-- ==== Sys2Proof/Syntax.lean ====
section
/-! DEFINITION. The instructions of the CP2 codec core: one constructor for each row of the opcode table.

R2: an instruction is a host command (a word written to CMD) or a stream token (what a decoder engine
interprets). Bits that a command ignores (R164) are no operands (log entry 20). -/

namespace Sys2Proof

inductive Instr where
  /-- NOP, R223 -/
  | cmdNop
  /-- OPEN, R224: ENGINE = w[6:4], DIR = w[7] -/
  | cmdOpen (eng : BitVec 3) (dir : Bool)
  /-- FEED, R225: BYTE = w[15:8] -/
  | cmdFeed (b : Byte)
  /-- PRODUCE, R226 -/
  | cmdProduce
  /-- FINISH, R227 -/
  | cmdFinish
  /-- SEEK, R232 -/
  | cmdSeek
  /-- CLOSE, R228 -/
  | cmdClose
  /-- NAMEBYTE, R229: BYTE = w[15:8] -/
  | cmdNameByte (b : Byte)
  /-- NAMECLEAR, R230 -/
  | cmdNameClear
  /-- RESERVED, OP 0x9, R231 -/
  | cmdReserved9
  /-- RESERVED, OP 0xA and 0xB, R231: `lo` is bit 0 of OP -/
  | cmdReservedAB (lo : BitVec 1)
  /-- RESERVED, OP 0xC to 0xF, R231: `lo` is bits [1:0] of OP -/
  | cmdReservedCF (lo : BitVec 2)
  /-- NUFX.LIT, R360 -/
  | nufxLit (k : Byte)
  /-- NUFX.CLEAR, R361 -/
  | nufxClear
  /-- NUFX.TABLE, R362 -/
  | nufxTable (k : BitVec 12)
  /-- NUFX.KWKWK, R363 -/
  | nufxKwkwk (k : BitVec 12)
  /-- NUFX.INVALID, R364 -/
  | nufxInvalid (k : BitVec 12)
  /-- RLE.RUN of NuFX, R365 -/
  | nufxRleRun (v n : Byte)
  /-- RLE.LIT of NuFX, R366 -/
  | nufxRleLit (b : Byte)
  /-- NUFX1.HDR, R367 -/
  | nufx1Hdr (crc : Half) (volume delim : Byte)
  /-- NUFX1.CHUNK, R368 -/
  | nufx1Chunk (rlelen : Half) (flag : Byte)
  /-- NUFX2.HDR, R369 -/
  | nufx2Hdr (volume delim : Byte)
  /-- NUFX2.CHUNK, R370: CLEN is present iff W[15] = 1; it is 0 here when absent -/
  | nufx2Chunk (w clen : Half)
  /-- LZC.LIT, R460 -/
  | lzcLit (k : Byte)
  /-- LZC.CLEAR, R461 -/
  | lzcClear
  /-- LZC.TABLE, R462 -/
  | lzcTable (k : Half)
  /-- LZC.KWKWK, R463 -/
  | lzcKwkwk (k : Half)
  /-- LZC.INVALID, R464 -/
  | lzcInvalid (k : Half)
  /-- LZC.HDR, R465: the magic bytes and the flags byte -/
  | lzcHdr (m0 m1 flags : Byte)
  /-- LZC.GROUP, R466: the bytes of the group -/
  | lzcGroup (bytes : List Byte)
  /-- SQ.HDR, R560: the magic bytes, the checksum and the name without its NUL -/
  | sqHdr (m0 m1 : Byte) (sum : Half) (name : List Byte)
  /-- SQ.COUNT, R561 -/
  | sqCount (numnodes : Half)
  /-- SQ.NODE, R562: LEFT and RIGHT are signed 16-bit values -/
  | sqNode (left right : Half)
  /-- SQ.SYM, R563: the symbol 0 to 255 -/
  | sqSym (s : Byte)
  /-- SQ.EOF, R564 -/
  | sqEof
  /-- SQ.PAD, R565: the padding bits, 0 to 7 of them -/
  | sqPad (bits : List Bool)
  /-- RLE.RUN of Squeeze, R566 -/
  | sqRleRun (v n : Byte)
  /-- RLE.LIT of Squeeze, R567 -/
  | sqRleLit (b : Byte)
  /-- USQ.RUN, R568 -/
  | usqRun (n : Byte)
  /-- USQ.ESC, R569 -/
  | usqEsc
  /-- ZX0.LITERALS, R641: the literal bytes; their number is L -/
  | zx0Literals (bytes : List Byte)
  /-- ZX0.REP, R642 -/
  | zx0Rep (len : Nat)
  /-- ZX0.NEW, R643: `b` is the raw byte, whose bit 0 is the first bit of EG(len - 1) -/
  | zx0New (msb b : Byte) (len : Nat)
  /-- ZX0.END, R644 -/
  | zx0End
deriving DecidableEq, Repr

/-- The row is a host command (R2 (a)); otherwise it is a stream token (R2 (b)). -/
def Instr.isCommand : Instr → Bool
  | .cmdNop | .cmdOpen .. | .cmdFeed .. | .cmdProduce | .cmdFinish | .cmdSeek | .cmdClose
  | .cmdNameByte .. | .cmdNameClear | .cmdReserved9 | .cmdReservedAB .. | .cmdReservedCF .. => true
  | .nufxLit .. | .nufxClear | .nufxTable .. | .nufxKwkwk .. | .nufxInvalid .. | .nufxRleRun ..
  | .nufxRleLit .. | .nufx1Hdr .. | .nufx1Chunk .. | .nufx2Hdr .. | .nufx2Chunk .. | .lzcLit ..
  | .lzcClear | .lzcTable .. | .lzcKwkwk .. | .lzcInvalid .. | .lzcHdr .. | .lzcGroup .. | .sqHdr ..
  | .sqCount .. | .sqNode .. | .sqSym .. | .sqEof | .sqPad .. | .sqRleRun .. | .sqRleLit .. | .usqRun ..
  | .usqEsc | .zx0Literals .. | .zx0Rep .. | .zx0New .. | .zx0End => false

/-- A unit of a stream as a reader takes it: one bit of a packed part, or one whole byte. In a ZX0
stream bits and raw bytes interleave (R128, R184). -/
inductive Item where
  | bit (b : Bool)
  | byte (b : Byte)
deriving DecidableEq, Repr

end Sys2Proof
end

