/-- Where a decoder stands when a token's bits arrive, with the state that tells the tokens apart. -/
inductive ReadPoint where
  /-- the command register (R160) -/
  | cmd
  /-- a NuFX code of `width` bits, F = `f` (R174, R340) -/
  | nufxCode (width f : Nat) (havePrev : Bool)
  /-- NuFX stage-1 data (R175) -/
  | nufxRle (delim : Byte)
  | nufx1Hdr
  | nufx1Chunk
  | nufx2Hdr
  | nufx2Chunk
  | lzcHdr
  /-- an LZC group of `nBits` bytes (R178) -/
  | lzcGroup (nBits : Nat)
  /-- an LZC code of `nBits` bits (R177, R445) -/
  | lzcCode (nBits freeEnt : Nat) (block mustLit : Bool)
  | sqHdr
  | sqCount
  | sqNode
  /-- a Huffman code: `tree` holds child `2*i + side` of node `i` (R182) -/
  | sqCode (tree : Tab Int)
  /-- `n` padding bits after the EOF code (R182) -/
  | sqPad (n : Nat)
  /-- Squeeze RLE symbols (R183) -/
  | sqRle (layout : SqLayout) (delim : Byte)
  /-- a ZX0 token: the first of its stream, or after a LITERALS token or not (R184) -/
  | zx0 (first afterLit classic : Bool)
deriving DecidableEq, Repr

/-- Why a sequence of stream items is no token at a read point. -/
inductive DecodeError where
  /-- the items end inside the token, or there are none -/
  | truncated
  /-- a ZX0 new-offset MSB above 256 (R273) -/
  | badElias
deriving DecidableEq, Repr

/-- The bits of an item in the order in which they are read: a byte's from bit 7 down in ZX0 (`msb`, R272), from
bit 0 up elsewhere (R264). -/
def Item.bits (msb : Bool) : Item → List Bool
  | .bit b => [b]
  | .byte b => if msb then (bitsOf b.toNat 8).reverse else bitsOf b.toNat 8

/-- The next `n` bits. What is left of a byte whose first bits are taken stays, as bits. -/
def takeBits (msb : Bool) : Nat → List Item → Except DecodeError (List Bool × List Item)
  | 0, r => .ok ([], r)
  | _ + 1, [] => .error .truncated
  | n + 1, it :: r =>
    let bs := it.bits msb
    if n + 1 ≤ bs.length then .ok (bs.take (n + 1), (bs.drop (n + 1)).map .bit ++ r)
    else
      match takeBits msb (n + 1 - bs.length) r with
      | .ok (bs', r') => .ok (bs ++ bs', r')
      | .error e => .error e

/-- The next `n` bytes. Bits that stand before a byte are unread bits of an earlier byte: in ZX0 they stay for the
next bit read (`keep`, R272), elsewhere they are discarded (R265, R442). -/
def takeBytes (keep : Bool) : Nat → List Item → Except DecodeError (List Byte × List Item)
  | 0, r => .ok ([], r)
  | _ + 1, [] => .error .truncated
  | n + 1, .bit b :: r =>
    match takeBytes keep (n + 1) r with
    | .ok (bs, r') => .ok (bs, if keep then .bit b :: r' else r')
    | .error e => .error e
  | n + 1, .byte b :: r =>
    match takeBytes keep n r with
    | .ok (bs, r') => .ok (b :: bs, r')
    | .error e => .error e

/-- Bytes up to a 0x00, which is taken and not returned (R179). -/
def takeName : List Item → Except DecodeError (List Byte × List Item)
  | [] => .error .truncated
  | .bit _ :: r => takeName r
  | .byte b :: r =>
    if b = 0 then .ok ([], r)
    else
      match takeName r with
      | .ok (bs, r') => .ok (b :: bs, r')
      | .error e => .error e

/-- How far some bits bring an Elias-gamma value (R185). -/
inductive EgScan where
  /-- the value is complete, with the bits left -/
  | done (v : Nat) (rest : List Bool)
  /-- the value so far is `v`; `data` says a data bit is due -/
  | more (v : Nat) (data : Bool)
  /-- the value has passed the limit -/
  | over
deriving DecidableEq, Repr

/-- The bits of an Elias-gamma value whose value so far is `v` (R185, R273). -/
def scanEg (invert : Bool) (limit : Option Nat) : Nat → Bool → List Bool → EgScan
  | v, data, [] => .more v data
  | v, false, b :: r => if b then .done v r else scanEg invert limit v true r
  | v, true, b :: r =>
    let v' := 2 * v + (xor b invert).toNat
    if limit.any (fun m => decide (m < v')) then .over else scanEg invert limit v' false r

/-- An Elias-gamma value whose value so far is `v` (R185, R273). -/
def takeEg (invert : Bool) (limit : Option Nat) : Nat → Bool → List Item → Except DecodeError (Nat × List Item)
  | _, _, [] => .error .truncated
  | v, data, it :: r =>
    match scanEg invert limit v data (it.bits true) with
    | .done v' bs => .ok (v', bs.map .bit ++ r)
    | .more v' data' => takeEg invert limit v' data' r
    | .over => .error .badElias

/-- A walk along some bits from tree node `i`: the node or leaf reached, and the bits left (R182). -/
def walkLeaf (tree : Tab Int) : Nat → List Bool → Int × List Bool
  | i, [] => (i, [])
  | i, b :: r =>
    let c := Tab.get 0 tree (2 * i + b.toNat)
    if c < 0 then (c, r) else walkLeaf tree c.toNat r
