/-- R228, R714: CLOSE ends the instance, from ERROR too; ERR, WARN, the counters and DOUT are kept, nothing is
flushed. No other instruction leaves ERROR. Which value the discarded engine state takes is the model's choice (log
entry 5). -/
def Obligations.CloseEndsTheInstance : Prop :=
  ∀ (s : State) (c : Ctx), s.cur = some c →
    (c.st = .idle → exec .cmdClose s = .next s) ∧
    (c.st ≠ .idle → ∃ e, exec .cmdClose s = .next (s.setCur { c with
      inq := [], outq := [], ended := false, natend := false, eng := e, engine := 0, dir := false, st := .idle })) ∧
    ∀ (i : Instr) (t : State) (c' : Ctx), c.st = .error → i ≠ .cmdClose → exec i s = .next t → t.cur = some c' →
      c'.st = .error

/-- R229, R230: the file name. -/
def Obligations.NameCommandsEditTheName : Prop :=
  ∀ (s : State) (c : Ctx) (b : Byte), s.cur = some c →
    (c.st = .idle →
      (b ≠ 0 → c.namebuf.length < 255 →
        exec (.cmdNameByte b) s = .next (s.setCur { c with namebuf := c.namebuf ++ [b] })) ∧
      (b = 0 → exec (.cmdNameByte b) s = .next (s.setCur (c.raise .nameNul))) ∧
      (b ≠ 0 → c.namebuf.length = 255 → exec (.cmdNameByte b) s = .next (s.setCur (c.raise .nameTooLong))) ∧
      exec .cmdNameClear s = .next (s.setCur { c with namebuf := [] })) ∧
    (c.st = .active ∨ c.st = .finished →
      exec (.cmdNameByte b) s = .next (s.setCur (c.raise .wrongState)) ∧
      exec .cmdNameClear s = .next (s.setCur (c.raise .wrongState))) ∧
    (c.st = .error → exec (.cmdNameByte b) s = .next s ∧ exec .cmdNameClear s = .next s)

/-! ### NuFX stream tokens -/

/-- R360, R361: a literal code and CLEAR. A literal after a previous code also creates an entry. -/
def Obligations.NufxLiteralAndClear : Prop :=
  ∀ (s : State) (c : Ctx) (k : Byte), s.cur = some c → c.DecodingNufx → c.eng.nufxDec.AtCode →
    hasRoom s.par c.outq.length = true →
    let d := c.eng.nufxDec
    let upd : NufxDec → Ctx := fun d' => { c with eng := { c.eng with nufxDec := d' } }
    (d.prev = none →
      exec (.nufxLit k) s = .next (s.setCur (upd { d with seg := d.seg ++ [k], prev := some k.toNat }))) ∧
    (∀ p, d.prev = some p → d.f ≤ 0xFFD →
      exec (.nufxLit k) s = .next (s.setCur (upd { d with
        pfx := Tab.put 0 d.pfx d.f p, sfx := Tab.put 0 d.sfx d.f k, f := d.f + 1,
        seg := d.seg ++ [k], prev := some k.toNat }))) ∧
    exec .nufxClear s = .next (s.setCur (upd { d with f := 0x101, prev := none }))

/-- R362, R363: a code of an existing entry, and the code of the entry about to be created; R340: the string of a code,
while every entry's prefix is a smaller code. -/
def Obligations.NufxTableAndKwkwk : Prop :=
  (∀ d : NufxDec,
    (∀ k : Nat, k < 0x100 → d.string k = [BitVec.ofNat 8 k]) ∧
    ((∀ k, 0x100 ≤ k → Tab.get 0 d.pfx k < k) → ∀ k, 0x100 ≤ k →
      d.string k = d.string (Tab.get 0 d.pfx k) ++ [Tab.get 0 d.sfx k])) ∧
  ∀ (s : State) (c : Ctx) (k : BitVec 12), s.cur = some c → c.DecodingNufx → c.eng.nufxDec.AtCode →
    hasRoom s.par c.outq.length = true → 0x101 ≤ k.toNat →
    let d := c.eng.nufxDec
    let upd : NufxDec → Ctx := fun d' => { c with eng := { c.eng with nufxDec := d' } }
    let str := d.string k.toNat
    (k.toNat < d.f → d.prev = none →
      exec (.nufxTable k) s = .next (s.setCur (upd { d with seg := d.seg ++ str, prev := some k.toNat }))) ∧
    (∀ p, k.toNat < d.f → d.prev = some p → d.f ≤ 0xFFD →
      exec (.nufxTable k) s = .next (s.setCur (upd { d with
        pfx := Tab.put 0 d.pfx d.f p, sfx := Tab.put 0 d.sfx d.f (str.headD 0), f := d.f + 1,
        seg := d.seg ++ str, prev := some k.toNat }))) ∧
    (∀ p, k.toNat = d.f → d.prev = some p → d.f ≤ 0xFFD →
      exec (.nufxKwkwk k) s = .next (s.setCur (upd { d with
        pfx := Tab.put 0 d.pfx d.f p, sfx := Tab.put 0 d.sfx d.f ((d.string p).headD 0), f := d.f + 1,
        seg := d.seg ++ (d.string p ++ [(d.string p).headD 0]), prev := some k.toNat })))

/-- R364: a code that names no entry; the table limit is checked first. -/
def Obligations.NufxInvalidCodeRaises : Prop :=
  ∀ (s : State) (c : Ctx) (k : BitVec 12), s.cur = some c → c.DecodingNufx → c.eng.nufxDec.AtCode →
    k ≠ 0x100 →
    let d := c.eng.nufxDec
    (d.prev ≠ none → 0xFFD < d.f → Raises (.nufxInvalid k) s c .tableFull) ∧
    (d.prev ≠ none → d.f ≤ 0xFFD → d.f < k.toNat → 0x100 ≤ k.toNat → Raises (.nufxInvalid k) s c .badCode) ∧
    (d.prev = none → d.f ≤ k.toNat → 0x100 ≤ k.toNat → Raises (.nufxInvalid k) s c .badCode)
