-- ==== Sys2Proof/Tests/Slice0.lean ====
section
/-! SUPPORT. The model's own tests: ill-formed terms, words written out from the spec's encodings, single steps whose
results stand in 95_test_vectors.md (named by their V-, W- and P-numbers), and a witness for the hypotheses of each
obligation. -/

namespace Sys2Proof.Tests

open Sys2Proof Sys2Proof.Machine

/-! ### Helpers -/

/-- A core with the one context `c`. -/
abbrev one (c : Ctx) : State := { State.reset with ctxs := [c] }

/-- An ACTIVE instance, the rest as after reset. -/
abbrev opn (eng : BitVec 3) (dir : Bool) (e : Engines) : Ctx :=
  { Ctx.reset with st := .active, engine := eng, dir := dir, eng := e }

/-- The first context after an outcome that is a next state. -/
def ctxOf (r : Out) : Option Ctx :=
  match r with
  | .next s => s.ctxs[0]?
  | _ => none

/-- What the host can see of an instance: STATUS, ERR, OUT_COUNT and the output still queued. -/
def seen (r : Out) : Option (Word × Word × Word × List Byte) :=
  (ctxOf r).map (fun c => (c.status, c.err, c.outCount, c.outq))

/-- A MemWrite to CMD of context 0. -/
abbrev cmd (w : Word) : Event := .write 0 4 w

/-- A core with one context and one pending access. -/
abbrev at1 (c : Ctx) (e : Event) : State := { one c with bus := [e] }

/-- LZC expand at a code boundary, MAXBITS 16, block mode, codes of 9 bits. -/
abbrev lzcAt (f : Nat) (ph : LzcPhase) : LzcDec :=
  { maxbits := 16, block := true, maxmaxcode := 65536, freeEnt := f, oldcode := 0x41, finchar := 0x41,
    gsize := 64, pc := .codes ph }

/-- NuFX expand at a code boundary of a chunk with LZW data. -/
abbrev nufxAt (f : Nat) (prev : Option Nat) : NufxDec :=
  { expect := 1, rlelen := 100, useLzw := true, f := f, prev := prev, pc := .code }

/-- Squeeze expand after the tree section of V-S2: node 0 has the leaves 0x41 and EOF. -/
abbrev sqAt (r : RState) : SqDec :=
  { sumWant := 0x41, numnodes := 1, dnode := [(0, -66), (1, -257)], rstate := r, pc := .data }

/-- ZX0 expand before an indicator bit, with the output `41 42` so far. -/
abbrev zxAt (z : ZState) : ZxDec := { zstate := z, hist := [0x42, 0x41], pc := .indic }

/-- ACTIVE expand instances with the given decoder state. -/
abbrev nx (eng : BitVec 3) (d : NufxDec) : Ctx := opn eng true { nufxDec := d }
abbrev lz (d : LzcDec) : Ctx := opn 2 true { lzcDec := d }
abbrev sq (d : SqDec) : Ctx := opn 3 true { sqDec := d }
abbrev zx (d : ZxDec) : Ctx := opn 4 true { zxDec := d }

/-! ### Well-formedness: every check refuses an ill-formed term -/

theorem test_wf_nufxTable : (Instr.nufxTable 0x100).wellFormed = false := by decide
theorem test_wf_nufxKwkwk : (Instr.nufxKwkwk 0x0FF).wellFormed = false := by decide
theorem test_wf_nufxInvalid : (Instr.nufxInvalid 0x100).wellFormed = false := by decide
theorem test_wf_nufx2Chunk : (Instr.nufx2Chunk 0x1000 1).wellFormed = false := by decide
theorem test_wf_lzcTable : (Instr.lzcTable 0x00FF).wellFormed = false := by decide
theorem test_wf_lzcKwkwk : (Instr.lzcKwkwk 0x00FF).wellFormed = false := by decide
theorem test_wf_lzcInvalid : (Instr.lzcInvalid 0x00FF).wellFormed = false := by decide
theorem test_wf_lzcHdr_magic0 : (Instr.lzcHdr 0x1E 0x9D 0x90).wellFormed = false := by decide
theorem test_wf_lzcHdr_magic1 : (Instr.lzcHdr 0x1F 0x9E 0x90).wellFormed = false := by decide
theorem test_wf_lzcHdr_reserved : (Instr.lzcHdr 0x1F 0x9D 0xB0).wellFormed = false := by decide
theorem test_wf_lzcGroup_empty : (Instr.lzcGroup []).wellFormed = false := by decide
theorem test_wf_lzcGroup_long : (Instr.lzcGroup (List.replicate 17 0)).wellFormed = false := by decide
theorem test_wf_sqHdr_magic0 : (Instr.sqHdr 0x77 0xFF 0 []).wellFormed = false := by decide
theorem test_wf_sqHdr_magic1 : (Instr.sqHdr 0x76 0xFE 0 []).wellFormed = false := by decide
theorem test_wf_sqHdr_name : (Instr.sqHdr 0x76 0xFF 0 [0x41, 0]).wellFormed = false := by decide
theorem test_wf_sqPad : (Instr.sqPad (List.replicate 8 false)).wellFormed = false := by decide
theorem test_wf_usqRun : (Instr.usqRun 0).wellFormed = false := by decide
theorem test_wf_zx0Literals : (Instr.zx0Literals []).wellFormed = false := by decide
theorem test_wf_zx0Rep : (Instr.zx0Rep 0).wellFormed = false := by decide
theorem test_wf_zx0New_msb : (Instr.zx0New 0 0xFC 6).wellFormed = false := by decide
theorem test_wf_zx0New_len : (Instr.zx0New 1 0xFC 1).wellFormed = false := by decide
theorem test_wf_zx0New_first_bit : (Instr.zx0New 1 0xFC 2).wellFormed = false := by decide
theorem test_wf_zx0New_good : (Instr.zx0New 1 0xFC 6).wellFormed = true := by decide

/-! ### Decoding: words written out from the encodings -/

-- R160, R161: OP = w[3:0], ENGINE = w[6:4], DIR = w[7], BYTE = w[15:8]; the words of 95_test_vectors.md
theorem test_dec_cmd : decodeCmd 0x00000000 = .cmdNop ∧ decodeCmd 0x000000C1 = .cmdOpen 4 true ∧
    decodeCmd 0x0000D502 = .cmdFeed 0xD5 ∧ decodeCmd 0x00000003 = .cmdProduce ∧
    decodeCmd 0x00000004 = .cmdFinish ∧ decodeCmd 0x00000005 = .cmdSeek ∧ decodeCmd 0x00000006 = .cmdClose ∧
    decodeCmd 0x00005807 = .cmdNameByte 0x58 ∧ decodeCmd 0x00000008 = .cmdNameClear := by decide
theorem test_dec_reserved : decodeCmd 0x00000009 = .cmdReserved9 ∧ decodeCmd 0x0000000A = .cmdReservedAB 0 ∧
    decodeCmd 0x0000000B = .cmdReservedAB 1 ∧ decodeCmd 0x0000000C = .cmdReservedCF 0 ∧
    decodeCmd 0x0000000F = .cmdReservedCF 3 := by decide
-- V-C20: the ignored bits of a FEED
theorem test_dec_ignored : decodeCmd 0xFFFF4102 = decodeCmd 0x00004102 := by decide
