-- ==== Sys2Proof/Decode.lean ====
section
/-! DEFINITION. The decoder, total on all 2^32 command words (spec/30_encoding.md R92), and the encoder (R91, R93). -/

namespace Sys2Proof

/-- Why a command word is ILLEGAL (R92), by name. The machine gives all three the same effect (R97). -/
inductive DecodeReject where
  /-- A bit of 31:9 is not zero. -/
  | reservedBits
  /-- The opcode is not in the table of R93. -/
  | unassignedOpcode
  /-- Bit 8 is 1 and the command is not PUT. -/
  | srcNotAllowed
  deriving DecidableEq, Repr

/-- The SRC bit as PUT reads it (R91). -/
def HashSource.ofBit (b : Bool) : HashSource := if b then .res0 else .a0

/-- The SRC bit of a source (R91). -/
def HashSource.toBit : HashSource → BitVec 1
  | .a0 => 0
  | .res0 => 1

/-- The opcode map of R93; `src` is what PUT takes as its SRC. -/
def decodeOpcode (opc : BitVec 8) (src : HashSource) : Option Instr :=
  if opc = 0x10 then some .config
  else if opc = 0x11 then some .rget
  else if opc = 0x12 then some .rset
  else if opc = 0x13 then some .rclr
  else if opc = 0x14 then some .rawrd
  else if opc = 0x15 then some .rawwr
  else if opc = 0x16 then some .rmax
  else if opc = 0x20 then some .h32
  else if opc = 0x21 then some .h128
  else if opc = 0x22 then some .h32w1
  else if opc = 0x23 then some .h32w2
  else if opc = 0x24 then some .h64w1
  else if opc = 0x25 then some .h64w2
  else if opc = 0x30 then some (.put src)
  else if opc = 0x31 then some .est
  else if opc = 0x32 then some .relerr
  else none

/-- R92. -/
def decode (c : U32) : Except DecodeReject Instr :=
  if CommandWord.reserved c ≠ 0 then .error .reservedBits
  else
    match decodeOpcode (CommandWord.opcode c) (HashSource.ofBit (CommandWord.src c)) with
    | none => .error .unassignedOpcode
    | some i =>
      if CommandWord.src c = true ∧ CommandWord.opcode c ≠ 0x30 then .error .srcNotAllowed
      else .ok i

/-- A word of format CMD32 (R91): reserved bits zero, SRC, OPC. -/
def cmd32 (src : BitVec 1) (opc : BitVec 8) : U32 := 0#23 ++ src ++ opc

/-- The command word of an instruction (R91, R93). -/
def encode : Instr → U32
  | .config => cmd32 0 0x10
  | .rget => cmd32 0 0x11
  | .rset => cmd32 0 0x12
  | .rclr => cmd32 0 0x13
  | .rawrd => cmd32 0 0x14
  | .rawwr => cmd32 0 0x15
  | .rmax => cmd32 0 0x16
  | .h32 => cmd32 0 0x20
  | .h128 => cmd32 0 0x21
  | .h32w1 => cmd32 0 0x22
  | .h32w2 => cmd32 0 0x23
  | .h64w1 => cmd32 0 0x24
  | .h64w2 => cmd32 0 0x25
  | .put src => cmd32 src.toBit 0x30
  | .est => cmd32 0 0x31
  | .relerr => cmd32 0 0x32

/-- What the decoder reads from an instruction of `nbits` bits whose bits are `w`, bit 0 the least significant of the first
word. A command is one 32-bit word that the host writes whole, so it has no byte order (R63, R90). -/
def decodeTableWord (nbits w : Nat) : Option Instr :=
  match decode (BitVec.ofNat 32 (w % 2 ^ nbits)) with
  | .ok i => some i
  | .error _ => none

end Sys2Proof
end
__________
Look for "takeBytes" in each line of the material, then copy the lines where it is found.

def takeBytes (keep : Bool) : Nat → List Item → Except DecodeError (List Byte × List Item)
    match takeBytes keep (n + 1) r with
    match takeBytes keep n r with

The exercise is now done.